Work to be completed | Copy each line of the data beneath in which the word "implaus" appears.

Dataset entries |

━━━━

-- ==== Sys2Proof/Machine/RegRadio.lean ====
section
/-! DEFINITION. What the registers of the radio blocks show: SLOT, RFE, CX, GCL and PROT (the register sections of chapters 2 to 6). -/

namespace Sys2Proof.Machine

/-- A word built of fields: low bit and value. -/
def pack (l : List (Nat × Nat)) : Word := word (l.foldl (fun a e => a + e.2 * 2 ^ e.1) 0)

/-- A signed number as a 16-bit field. -/
def h16 (i : Int) : Nat := (half i).toNat

/-- One bit per member of a range. -/
def bitSet (n : Nat) (f : Nat → Bool) : Nat := (List.range n).foldl (fun a i => a + bit (f i) * 2 ^ i) 0

/-! ## SLOT (R54, R55) -/

/-- Code of a slot state (Table 2-4). -/
def SlotSt.code : SlotSt → Nat | .free => 0 | .configured => 1 | .settling => 2 | .active => 3 | .held => 4

/-- A register of slot n, by its offset. -/
def State.slotReg (s : State) (n off : Nat) : Word :=
  let x := s.slot n
  match off with
  | 0x00 => pack [(20, x.rate), (18, x.preset), (17, bit (s.slotMuted n && decide (x.st ≠ .free))), (16, bit (decide (x.st = .settling ∨ x.st = .held))),
      (12, bit (!(s.waitingSwaps n).isEmpty)), (11, bit x.fade.isSome),
      (10, bit (match x.fade with | some f => f.paused.isSome | none => false)), (9, bit x.activeB), (0, x.st.code)]
  | 0x04 => word x.bw
  | 0x08 => wordI x.rxfreq
  | 0x0C => wordI x.txfreq
  | 0x10 => pack [(31, bit x.stream), (8, if x.stream then bitsOf x.dest 8 2 else 0), (0, bitsOf x.dest 0 5)]
  | 0x14 => word x.pdly.toNat
  | 0x18 => word (s.slotLat n)
  | 0x1C => x.tagB ++ x.tagA
  | 0x20 => word x.ntaps
  | 0x24 => x.satCnt
  | 0x28 => pack [(16, x.supCnt), (0, x.shortCnt)]
  | _ => 0

/-- The sources routed to TXc: its slots and its placed receive streams (TXC_OCC). -/
def State.txSources (s : State) (c : Nat) : List Nat :=
  (s.txSlots c).map (fun n => (s.slot n).bw) ++ (s.placements c).map (fun k => (s.strm k).bw)

/-- A register of RXn and TXn in the SLOT block. -/
def State.slotChReg (s : State) (n off : Nat) : Word :=
  let d := s.dcb n
  match off with
  | 0x80 => pack [(8, d.guard_), (0, d.tcExp)]
  | 0x84 => pack [(3, bit (s.dcbIdle n)), (2, bit d.range), (1, bit (s.chain n).dcHold), (0, bit (s.dcbFrozen n))]
  | 0x88 => d.estQ ++ d.estI
  | 0x8C => word (s.txc n).pdly.toNat
  | 0x90 => pack [(16, (s.rxSlots n).length), (0, (s.rxSlots n).foldl (fun a m => a + (s.slot m).bw) 0)]
  | 0x94 => pack [(16, (s.txSources n).length), (0, (s.txSources n).foldl (fun a b => a + b) 0)]
  | 0x98 => (s.txc n).satCnt
  | _ => 0

/-- The SLOT block. -/
def State.slotBlock (s : State) (off : Nat) : Word :=
  if off = 0x2080 then 0x40480100
  else if 0x2080 ≤ off ∧ off < 0x2100 then 0
  else if off % 0x100 < 0x80 then s.slotReg (off / 0x100) (off % 0x100)
  else if off < 0x2000 then s.slotChReg (off / 0x100) (off % 0x100)
  else 0

/-! ## RFE (R96) -/

/-- Code of CH_STAT.LOCK. -/
def Lock.code : Lock → Nat | .none => 0 | .settling => 1 | .locked => 2 | .failed => 3

/-- Code of TDD_STAT.SYNC. -/
def Sync.code : Sync → Nat | .off => 0 | .acquiring => 1 | .locked => 2 | .holdover => 3

/-- CH_STAT.TARGET: the target of the walk in progress, else of the transition (R64); 0 in SLEEP, and `free` where no transition leads anywhere (log 34). -/
def Chain.targetCode (c : Chain) (free : Word) : Nat :=
  match c.walk, c.trans with
  | some (_, g), _ => g.code
  | none, some (g, _) => g.code
  | none, none => if c.st = .sleep then 0 else free.toNat % 8

/-- A register common to chains of both directions. -/
def State.chReg (s : State) (i off : Nat) : Word :=
  let c := s.chainNow i
  match off with
  | 0x00 => pack [(4, c.sched), (0, c.role)]
  | 0x04 => pack [(20, c.targetCode (Config.freeValue s.freeCnt)), (19, bit c.trans.isSome), (18, bit (!(s.heldStates i).isEmpty)), (16, c.lock.code), (15, bit c.cal.isSome),
      (14, bit (s.onNow i)), (13, bit (if i < 32 then s.lnab i else s.paEn (i - 32))), (12, bit c.quad), (11, bit c.losel), (0, c.st.code)]
  | 0x08 => word c.fw
  | 0x0C => pack [(24, c.imgDb.toNat), (16, c.resid.toNat), (8, c.unmet.toNat), (4, c.fail.toNat), (0, c.done.toNat)]
  | _ => 0

/-- A register of TXn. -/
def State.txReg (s : State) (n off : Nat) : Word :=
  let x := s.txc n
  match off with
  | 0x10 => s.cwShown (portReg 1 n 0) x.pwr
  | 0x14 => x.map
  | 0x18 => x.vswrCfg
  | 0x1C => pack [(31, bit x.rlValid), (30, bit x.searching), (28, x.level), (16, x.tuner.toNat), (0, h16 x.rl)]
  | _ => s.chReg (32 + n) off

/-- The chains that use SY(4k + y): QUAD chains of its tile and direction on its LO in SYNTH or above (R60). -/
def State.synUsers (s : State) (k y : Nat) : List Nat :=
  ((List.range 8).map (fun c => 32 * (y / 2) + 8 * k + c)).filter
    (fun i => let c := s.chainNow i; c.quad && decide (c.losel = decide (y % 2 = 1) ∧ 2 ≤ c.st.rank))

/-- Some chain of the direction of SY(4k + y) has been tuned. -/
def State.synTuned (s : State) (k y : Nat) : Bool :=
  (List.range 8).any (fun c => decide ((s.chain (32 * (y / 2) + 8 * k + c)).fw ≠ 0))

/-- A register of SY(4k + y); the frequency that a synthesiser without users keeps is not stated (log 13). -/
def State.synReg (s : State) (k y off : Nat) : Word :=
  let us := s.synUsers k y
  let lock := match us with | i :: _ => (s.chainNow i).lock | [] => Lock.none
  match off with
  | 0 => pack [(16, bitSet 8 (fun c => us.contains (32 * (y / 2) + 8 * k + c))), (8, if lock = .none then 0 else (Config.vcoBand (4 * k + y + 16 * s.now)).toNat),
      (0, lock.code)]
  | 4 => match us with
    | i :: _ => wordI (s.chainNow i).fLo
    | [] => if s.synTuned k y then Config.measured (0x81004 + 0x4000 * k + 0x10 * y) s.now else 0
  | _ => 0

/-- A register of CKk: 11.79648 GHz in 10 Hz, programmed from SPRING stage 5 on (R58). -/
def State.ckReg (s : State) (k off : Nat) : Word :=
  let on := s.rfe.ckLocked.getLsbD k
  match off with
  | 0 => if on then pack [(8, (Config.vcoBand (256 + k)).toNat), (0, 2)]
         else if s.tst.stage < 5 then 0
         else pack [(8, (Config.vcoBand (256 + k)).toNat), (0, if s.tst.stage = 5 then 1 else 3)]
  | 4 => if s.tst.stage < 5 then 0 else 1179648000
  | _ => 0

/-- A register of FECB bus b, by its offset. -/
def State.fecbReg (s : State) (b off : Nat) : Word :=
  let x := s.fecb b
  if off = 0 then pack [(24, x.div), (21, bit x.mode3), (20, bit x.mode3), (16, x.gap)]
  else if 0x10 ≤ off ∧ off < 0x20 then x.tmpl.get 0 ((off - 0x10) / 4)
  else 0

/-- A register of TSt. -/
def State.tddReg (s : State) (t off : Nat) : Word :=
  let x := s.sched t
  match off with
  | 0x00 => x.cfg | 0x04 => x.ofs | 0x08 => x.side | 0x0C => x.tim
  | 0x10 => pack [(16, x.lossCnt), (4, bit x.wrBlocked), (3, bit x.patValid), (0, x.sync.code)]
  | 0x14 => x.ssbf
  | _ => if 0x40 ≤ off ∧ off < 0xC0 then x.pat.get 0 ((off - 0x40) / 4) else 0

/-- The RFE window of tile k. -/
def State.rfeBlock (s : State) (k off : Nat) : Word :=
  if off < 0x800 then s.chReg (8 * k + off / 0x100) (off % 0x100)
  else if off < 0x1000 then s.txReg (8 * k + (off - 0x800) / 0x100) (off % 0x100)
  else if off < 0x1040 then s.synReg k ((off - 0x1000) / 0x10) (off % 0x10)
  else if off < 0x1050 then s.ckReg k (off % 0x10)
  else if 0x1200 ≤ off ∧ off < 0x1280 then s.fecbReg (2 * k + (off - 0x1200) / 0x40) (off % 0x40)
  else if k = 0 ∧ off = 0x3000 then pack [(2, bit s.rfe.refOk), (1, bit s.tst.straps.refSel), (0, bit (decide (s.rfe.ckLocked = 0xF)))]
  else if k = 0 ∧ off = 0x3004 then s.rfe.tddsw
  else if k = 0 ∧ 0x3100 ≤ off ∧ off < 0x3500 then s.tddReg ((off - 0x3100) / 0x100) (off % 0x100)
  else 0

/-! ## CX (R129, R130) -/

/-- A register of instance i. -/
def State.cxReg (s : State) (i off : Nat) : Word :=
  let x := s.inst i
  let a := x.st ≠ .unassigned
  match off with
  | 0x00 => pack [(31, bit x.join), (16, if x.st = .unassigned ∨ x.st = .joined then 0 else x.ntaps), (8, x.rx), (0, x.tx)]
  | 0x04 => pack [(31, bit (s.cxValid i)), (30, bit x.frozen), (29, bit (decide a && s.noOverlap i)), (28, bit (decide a && s.cxPaused i)),
      (27, bit (decide a && s.blkRamp i)), (26, bit x.seed.isSome), (0, x.st.code)]
  | 0x08 => pack [(16, x.peak), (15, bit x.auto), (0, x.bulk)]
  | 0x0C => word (h16 x.extRxg)
  | 0x10 => if a then wordI (s.cxDelta i) else 0
  | 0x14 => s.cwShown (portReg 3 i 0) (cword (half x.iso))
  | 0x18 => s.cwShown (portReg 3 i 1) (cword (half x.ll))
  | 0x1C => s.cwShown (portReg 3 i 2) (cword (half x.depth))
  | 0x20 => word (h16 x.dmeas)
  | 0x24 => word (h16 x.tape)
  | 0x28 => word (s.cxAge i)
  | 0x2C => x.promo
  | 0x30 => pack [(16, x.rejRes), (0, x.rejGrowth)]
  | 0x34 => pack [(16, x.blocked), (0, x.seedRej)]
  | _ => 0

/-- CX_POLICY, CX_TAPLIM and CX_SRCH. -/
def CxPolicy.reg (p : CxPolicy) (off : Nat) : Word :=
  match off with
  | 0x304 => pack [(24, p.eps), (20, p.muExp), (16, p.growthExp), (8, p.dwin), (0, p.refMin)]
  | 0x308 => pack [(16, h16 p.eMax), (0, h16 p.eFloor)]
  | 0x30C => pack [(16, p.peakTh), (8, p.srchExp), (0, p.pre)]
  | _ => 0

/-- The CX block. -/
def State.cxBlock (s : State) (off : Nat) : Word :=
  if off = 0x300 then 0x40230300
  else if 0x300 ≤ off ∧ off < 0x400 then s.cxPol.reg off
  else s.cxReg (off / 0x400) (off % 0x400)

/-! ## GCL (R166, R167) -/

/-- A register of slot n in the GCL block. -/
def State.gclReg (s : State) (n off : Nat) : Word :=
  let g := s.gain n
  let cw (v : Int) : Word := s.cwShown (0xB0000 + 0x40 * n + off) (cword (half v))
  match off with
  | 0x00 => pack [(31, bit g.agcEn), (30, bit g.agcSrc), (29, bit g.spRef), (28, bit g.interp), (24, g.lutset), (0, g.win)]
  | 0x04 => cw g.host
  | 0x08 => cw g.target
  | 0x0C => cw (s.effShown n)
  | 0x10 => cw g.cap
  | 0x14 => cw g.capl
  | 0x18 => cw g.capm
  | 0x1C => pack [(16, h16 g.spEff), (0, h16 g.spTarget)]
  | 0x20 => match g.pmeas with | some p => word (h16 p) | none => 0x8000
  | 0x24 => pack [(16, g.slewUp), (0, g.slewDn)]
  | 0x28 => pack [(16, g.margin), (0, g.marginUse)]
  | 0x2C => pack [(31, bit (s.capped n)), (30, bit g.cold), (29, bit ((s.govSet n).any (fun i => (s.inst i).implaus))), (28, bit g.stale), (27, bit g.nogov),
      (26, bit g.mcapValid), (25, bit (s.protHold n)), (24, bit (decide ((s.slot n).st ≠ .free) && s.slotMuted n)), (23, bit g.agcLimit), (22, bit g.bankB),
      (20, g.ramp), (8, g.govCx)]
  | 0x30 => pack [(16, g.supCnt), (0, g.cutCnt)]
  | _ => 0

/-- A register of the installation model of instance i. -/
def State.modelReg (s : State) (i off : Nat) : Word :=
  let x := s.inst i
  match off with
  | 0 => pack [(16, x.isoMax), (0, x.isoMin)]
  | 4 => word x.rateMax
  | 8 => pack [(31, bit x.implaus), (30, bit x.failRange), (29, bit x.failJump), (28, bit x.failRate), (8, x.good)]
  | _ => 0

/-- A status register of set i. -/
def State.lutReg (s : State) (i off : Nat) : Word :=
  let l := s.lut i
  match off with
  | 0 => pack [(31, bit (!(s.pends (isLutSwap i)).isEmpty)), (30, bit l.activeB), (29, bit (!(s.pends (isLutLoad i)).isEmpty)), (0, (s.lutUsers i).length)]
  | 4 => l.tagB ++ l.tagA
  | _ => 0

/-- The GCL block. -/
def State.gclBlock (s : State) (off : Nat) : Word :=
  if off < 0x4000 then s.gclReg (off / 0x40) (off % 0x40)
  else if off < 0x4400 then s.modelReg ((off - 0x4000) / 0x10) (off % 0x10)
  else if 0x5000 ≤ off ∧ off < 0x5100 then s.lutReg ((off - 0x5000) / 0x10) (off % 0x10)
  else if 0x6000 ≤ off ∧ off < 0x8000 then word (h16 ((s.lut ((off - 0x6000) / 0x200)).entry (decide (off % 0x200 ≥ 0x100)) (off % 0x100 / 4)))
  else if off = 0x8000 then 0x10190A32
  else 0

/-! ## PROT (R201, R202) -/

/-- Milliseconds since an instant, all ones without one. -/
def State.ageMs (s : State) (t : Option Nat) : Word := match t with | some x => word (s.msSince x) | none => 0xFFFFFFFF

/-- A register of scope object i's group. -/
def State.groupReg (s : State) (i off : Nat) : Word :=
  let o := s.wobj i
  match off with
  | 0 => s.cwShown (0xC0000 + (if i < 256 then 0x10 * i else if i < 288 then 0x1000 + 0x10 * (i - 256) else if i < 292 then 0x1200 + 0x10 * (i - 288) else 0x1240)) (s.pwCause i)
  | 4 => pack [(31, bit (decide (i < 256) && o.cause.getLsbD 14)), (29, min 3 (o.oscTimes.filter (fun t => decide (s.now - t ≤ 600 * tsec))).length),
      (28, bit o.proofOk), (0, o.cleared.toNat)]
  | 8 => s.ageMs o.age
  | 0xC => s.ageMs o.oscAge
  | _ => 0

/-- A register of TXn's nets. -/
def State.netReg (s : State) (n off : Nat) : Word :=
  let x := s.net n
  match off with
  | 0 => pack [(31, bit x.proofA), (30, bit x.proofB), (2, match x.proofAt with | some t => min 0xFFFF ((s.now - t) / tsec) | none => 0),
      (1, bit (s.netB n)), (0, bit (s.netA n))]
  | 4 => pack [(16, x.oSteps), (0, h16 x.aclr)]
  | _ => 0

/-- A register of RXn's detectors. -/
def State.detReg (s : State) (n off : Nat) : Word :=
  let x := s.rxDet n
  match off with
  | 0 => pack [(24, min 255 x.rho), (18, x.bin), (0, x.detCnt)]
  | 4 => pack [(16, match s.nriseRef n with | some r => h16 (divNearest 5 r 10) | none => 0x8000), (0, h16 x.rise)]
  | _ => 0

/-- The PROT block. -/
def State.protBlock (s : State) (off : Nat) : Word :=
  if off < 0x1000 then s.groupReg (off / 0x10) (off % 0x10)
  else if off < 0x1200 then s.groupReg (objChain ((off - 0x1000) / 0x10)) (off % 0x10)
  else if off < 0x1240 then s.groupReg (objTile ((off - 0x1200) / 0x10)) (off % 0x10)
  else if off < 0x1250 then s.groupReg objDevice (off % 0x10)
  else if 0x2000 ≤ off ∧ off < 0x2200 then s.netReg ((off - 0x2000) / 0x10) (off % 0x10)
  else if 0x3000 ≤ off ∧ off < 0x3200 then s.detReg ((off - 0x3000) / 0x10) (off % 0x10)
  else if 0x3400 ≤ off ∧ off < 0x3500 then
    let g := s.group ((off - 0x3400) / 4)
    pack [(31, bit g.lost), (0, min 0xFFFF g.lowMs)]
  else if 0x4000 ≤ off ∧ off < 0x4500 then
    (let p := (off - 0x4000) / 0x80; let j := off % 0x80 / 4; if j < paramObjs p then wordI (s.param p j) else 0)
  else if 0x5000 ≤ off ∧ off < 0x5800 then (if off % 0x20 < 0x14 then s.authWord ((off - 0x5000) / 0x20) (off % 0x20 / 4) else 0)
  else if off = 0x5800 then
    pack [(31, bit s.tst.pins.authWe), (30, bit s.prot.restoreFail), (16, ((List.range 64).filter s.authValid).length), (0, s.prot.wrCnt)]
  else 0

end Sys2Proof.Machine
end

━━━━

Solution for this task |
  | 0x2C => pack [(31, bit (s.capped n)), (30, bit g.cold), (29, bit ((s.govSet n).any (fun i => (s.inst i).implaus))), (28, bit g.stale), (27, bit g.nogov),
  | 8 => pack [(31, bit x.implaus), (30, bit x.failRange), (29, bit x.failJump), (28, bit x.failRate), (8, x.good)]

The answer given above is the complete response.